-- ==== Sys2Proof/Decode.lean ====
section
/-! DEFINITION. The decoder of command words, total and rejecting by name, the encoder beside it, and the
match and mask table (30_encoding.md R101 to R106, R112 to R116). -/

namespace Sys2Proof

/-- The fields of a command word (30_encoding.md R101). -/
structure CommandFields where
  op : BitVec 4
  sub : BitVec 4
  rsv : BitVec 8
  addr : Half
  x : Half
  y : Half
  deriving DecidableEq, Repr

/-- The fields of `w`: OP [63:60], SUB [59:56], RSV [55:48], ADDR [47:32], X [31:16], Y [15:0] (R101). -/
def fieldsOf (w : CommandWord) : CommandFields where
  op := w.extractLsb' 60 4
  sub := w.extractLsb' 56 4
  rsv := w.extractLsb' 48 8
  addr := w.extractLsb' 32 16
  x := w.extractLsb' 16 16
  y := w.extractLsb' 0 16

/-- The command word with the given fields, the first at the top (R101). -/
def wordOf (f : CommandFields) : CommandWord := f.op ++ f.sub ++ f.rsv ++ f.addr ++ f.x ++ f.y

/-- `sext_16` (00_scope.md R16). -/
def sext16 (v : Half) : Int := v.toInt

/-- `zext_16` (00_scope.md R16). -/
def zext16 (v : Half) : Nat := v.toNat

/-- The 16-bit field that `sext_16` reads as `v`, for `v` in -32768 to 32767. -/
def coordField (v : Int) : Half := BitVec.ofInt 16 v

/-- The 16-bit field that `zext_16` reads as `a`, for `a` below 65536. -/
def addrField (a : Nat) : Half := BitVec.ofNat 16 a

/-- The rotation of a 2-bit code (10_state.md R35). -/
def rotationOfCode (c : BitVec 2) : Rotation :=
  if c = 0 then .deg0 else if c = 1 then .deg90 else if c = 2 then .deg180 else .deg270

/-- The 2-bit code of a rotation (10_state.md R35). -/
def rotationCode : Rotation → BitVec 2
  | .deg0 => 0
  | .deg90 => 1
  | .deg180 => 2
  | .deg270 => 3

/-- Why a command word is illegal. -/
inductive Illegal where
  /-- OP is 0xB to 0xF (30_encoding.md R112). -/
  | reservedOpcode
  /-- A bit outside the used fields of the command's format is set (30_encoding.md R113). -/
  | unusedBitSet
  /-- SETPIX with mode 3 (30_encoding.md R114). -/
  | reservedPixelMode
  deriving DecidableEq, Repr

/-- `i` when the bits that must be zero are zero. -/
def whenZero (unusedZero : Bool) (i : Instr) : Except Illegal Instr :=
  if unusedZero then .ok i else .error .unusedBitSet

/-- SETPIX by its mode, SUB[1:0] (30_encoding.md R105). -/
def setpixOfMode (mode : BitVec 2) (x y : Int) : Except Illegal Instr :=
  if mode = 0 then .ok (.setpixClear x y)
  else if mode = 1 then .ok (.setpixSet x y)
  else if mode = 2 then .ok (.setpixInvert x y)
  else .error .reservedPixelMode

/-- The instruction of the given fields, by the formats of 30_encoding.md R103 and the opcode map of R104. -/
def decodeFields (f : CommandFields) : Except Illegal Instr :=
  let noX := f.x == 0
  let noY := f.y == 0
  let noSub := f.sub == 0
  let noAddr := f.addr == 0
  let noRsv := f.rsv == 0
  match f.op.toNat with
  | 0 => whenZero (noSub && noRsv && noAddr && noX && noY) .nop
  | 1 => whenZero (f.sub.extractLsb' 1 3 == 0 && noRsv && noAddr && noX && noY) (.init (f.sub.getLsbD 0))
  | 2 => whenZero (f.sub.extractLsb' 2 2 == 0 && noRsv && noAddr && noX && noY)
      (.rot (rotationOfCode (f.sub.extractLsb' 0 2)))
  | 3 =>
    if f.sub.extractLsb' 2 2 == 0 && noRsv && noAddr
    then setpixOfMode (f.sub.extractLsb' 0 2) (sext16 f.x) (sext16 f.y)
    else .error .unusedBitSet
  | 4 => whenZero (noSub && noRsv && noAddr) (.getpix (sext16 f.x) (sext16 f.y))
  | 5 => whenZero (noSub && noRsv && noAddr && noX && noY) .clear
  | 6 => whenZero (noSub && noRsv && noAddr) (.mark (sext16 f.x) (sext16 f.y))
  | 7 => whenZero (noSub && noRsv && noAddr && noX && noY) .flush
  | 8 => whenZero (noSub && noRsv && noX && noY) (.fbrd (zext16 f.addr))
  | 9 => whenZero (noSub && noRsv && noX && f.y.extractLsb' 8 8 == 0) (.fbwr (zext16 f.addr) (f.y.extractLsb' 0 8))
  | 10 => whenZero (noSub && noRsv && noX && noY) (.rdreg (zext16 f.addr))
  | _ => .error .reservedOpcode

/-- Decoding is total: "every 64-bit word is either exactly one row of rule R106 or illegal" (30_encoding.md R116). -/
def decode (w : CommandWord) : Except Illegal Instr := decodeFields (fieldsOf w)

/-- The instruction the decoder reads from a command word given as a number whose bits from `nbits` up are 0. A
command word arrives whole on the command port (20_memory.md R79), so there are no bytes to lay out. -/
def decodeTableWord (nbits w : Nat) : Option Instr :=
  match decode (BitVec.ofNat 64 (w % 2 ^ nbits)) with
  | .ok i => some i
  | .error _ => none

/-- The fields of the command word of an instruction (30_encoding.md R103 to R105). -/
def encodeFields : Instr → CommandFields
  | .nop => ⟨0x0, 0, 0, 0, 0, 0⟩
  | .init rst => ⟨0x1, (BitVec.ofBool rst).setWidth 4, 0, 0, 0, 0⟩
  | .rot r => ⟨0x2, (rotationCode r).setWidth 4, 0, 0, 0, 0⟩
  | .setpixClear x y => ⟨0x3, 0, 0, 0, coordField x, coordField y⟩
  | .setpixSet x y => ⟨0x3, 1, 0, 0, coordField x, coordField y⟩
  | .setpixInvert x y => ⟨0x3, 2, 0, 0, coordField x, coordField y⟩
  | .getpix x y => ⟨0x4, 0, 0, 0, coordField x, coordField y⟩
  | .clear => ⟨0x5, 0, 0, 0, 0, 0⟩
  | .mark x y => ⟨0x6, 0, 0, 0, coordField x, coordField y⟩
  | .flush => ⟨0x7, 0, 0, 0, 0, 0⟩
  | .fbrd addr => ⟨0x8, 0, 0, addrField addr, 0, 0⟩
  | .fbwr addr byte => ⟨0x9, 0, 0, addrField addr, 0, byte.setWidth 16⟩
  | .rdreg idx => ⟨0xA, 0, 0, addrField idx, 0, 0⟩

/-- The command word of an instruction. -/
def encode (i : Instr) : CommandWord := wordOf (encodeFields i)

/-- The bits of a command word that are a used field of the format of opcode `op`: OP for N; OP and SUB[0] or SUB[1:0]
for S; OP, X, Y, and SUB[1:0] for SETPIX, for P; OP, ADDR for A; OP, ADDR, DATA8 for AW (30_encoding.md R103). -/
def usedBits (op : Nat) : CommandWord :=
  match op with
  | 1 => 0xF100000000000000
  | 2 => 0xF300000000000000
  | 3 => 0xF3000000FFFFFFFF
  | 4 => 0xF0000000FFFFFFFF
  | 6 => 0xF0000000FFFFFFFF
  | 8 => 0xF000FFFF00000000
  | 9 => 0xF000FFFF000000FF
  | 10 => 0xF000FFFF00000000
  | _ => 0xF000000000000000

/-- The rows of the match and mask table (30_encoding.md R106), one for each constructor of `Instr`. -/
inductive OpcodeRow where
  | nop | init | rot | setpixClear | setpixSet | setpixInvert | getpix | clear | mark | flush | fbrd | fbwr | rdreg
  deriving DecidableEq, Repr

/-- The row of an instruction. -/
def Instr.row : Instr → OpcodeRow
  | .nop => .nop
  | .init _ => .init
  | .rot _ => .rot
  | .setpixClear _ _ => .setpixClear
  | .setpixSet _ _ => .setpixSet
  | .setpixInvert _ _ => .setpixInvert
  | .getpix _ _ => .getpix
  | .clear => .clear
  | .mark _ _ => .mark
  | .flush => .flush
  | .fbrd _ => .fbrd
  | .fbwr _ _ => .fbwr
  | .rdreg _ => .rdreg

/-- The column "match" of 30_encoding.md R106. -/
def OpcodeRow.matchBits : OpcodeRow → CommandWord
  | .nop => 0x0000000000000000
  | .init => 0x1000000000000000
  | .rot => 0x2000000000000000
  | .setpixClear => 0x3000000000000000
  | .setpixSet => 0x3100000000000000
  | .setpixInvert => 0x3200000000000000
  | .getpix => 0x4000000000000000
  | .clear => 0x5000000000000000
  | .mark => 0x6000000000000000
  | .flush => 0x7000000000000000
  | .fbrd => 0x8000000000000000
  | .fbwr => 0x9000000000000000
  | .rdreg => 0xA000000000000000

/-- The column "mask" of 30_encoding.md R106. -/
def OpcodeRow.maskBits : OpcodeRow → CommandWord
  | .nop => 0xFFFFFFFFFFFFFFFF
  | .init => 0xFEFFFFFFFFFFFFFF
  | .rot => 0xFCFFFFFFFFFFFFFF
  | .setpixClear => 0xFFFFFFFF00000000
  | .setpixSet => 0xFFFFFFFF00000000
  | .setpixInvert => 0xFFFFFFFF00000000
  | .getpix => 0xFFFFFFFF00000000
  | .clear => 0xFFFFFFFFFFFFFFFF
  | .mark => 0xFFFFFFFF00000000
  | .flush => 0xFFFFFFFFFFFFFFFF
  | .fbrd => 0xFFFF0000FFFFFFFF
  | .fbwr => 0xFFFF0000FFFFFF00
  | .rdreg => 0xFFFF0000FFFFFFFF

/-- "a word w is the command iff `w & mask == match`" (30_encoding.md R106). -/
abbrev OpcodeRow.Matches (r : OpcodeRow) (w : CommandWord) : Prop := w &&& r.maskBits = r.matchBits

end Sys2Proof
end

Your instructions:
Starting at the top of the data above, repeat every line exactly until the line containing "def zext16 (v : Half) : Nat := v.toNat" has been given, then stop.

Exercise solution:
-- ==== Sys2Proof/Decode.lean ====
section
/-! DEFINITION. The decoder of command words, total and rejecting by name, the encoder beside it, and the
match and mask table (30_encoding.md R101 to R106, R112 to R116). -/

namespace Sys2Proof

/-- The fields of a command word (30_encoding.md R101). -/
structure CommandFields where
  op : BitVec 4
  sub : BitVec 4
  rsv : BitVec 8
  addr : Half
  x : Half
  y : Half
  deriving DecidableEq, Repr

/-- The fields of `w`: OP [63:60], SUB [59:56], RSV [55:48], ADDR [47:32], X [31:16], Y [15:0] (R101). -/
def fieldsOf (w : CommandWord) : CommandFields where
  op := w.extractLsb' 60 4
  sub := w.extractLsb' 56 4
  rsv := w.extractLsb' 48 8
  addr := w.extractLsb' 32 16
  x := w.extractLsb' 16 16
  y := w.extractLsb' 0 16

/-- The command word with the given fields, the first at the top (R101). -/
def wordOf (f : CommandFields) : CommandWord := f.op ++ f.sub ++ f.rsv ++ f.addr ++ f.x ++ f.y

/-- `sext_16` (00_scope.md R16). -/
def sext16 (v : Half) : Int := v.toInt

/-- `zext_16` (00_scope.md R16). -/
def zext16 (v : Half) : Nat := v.toNat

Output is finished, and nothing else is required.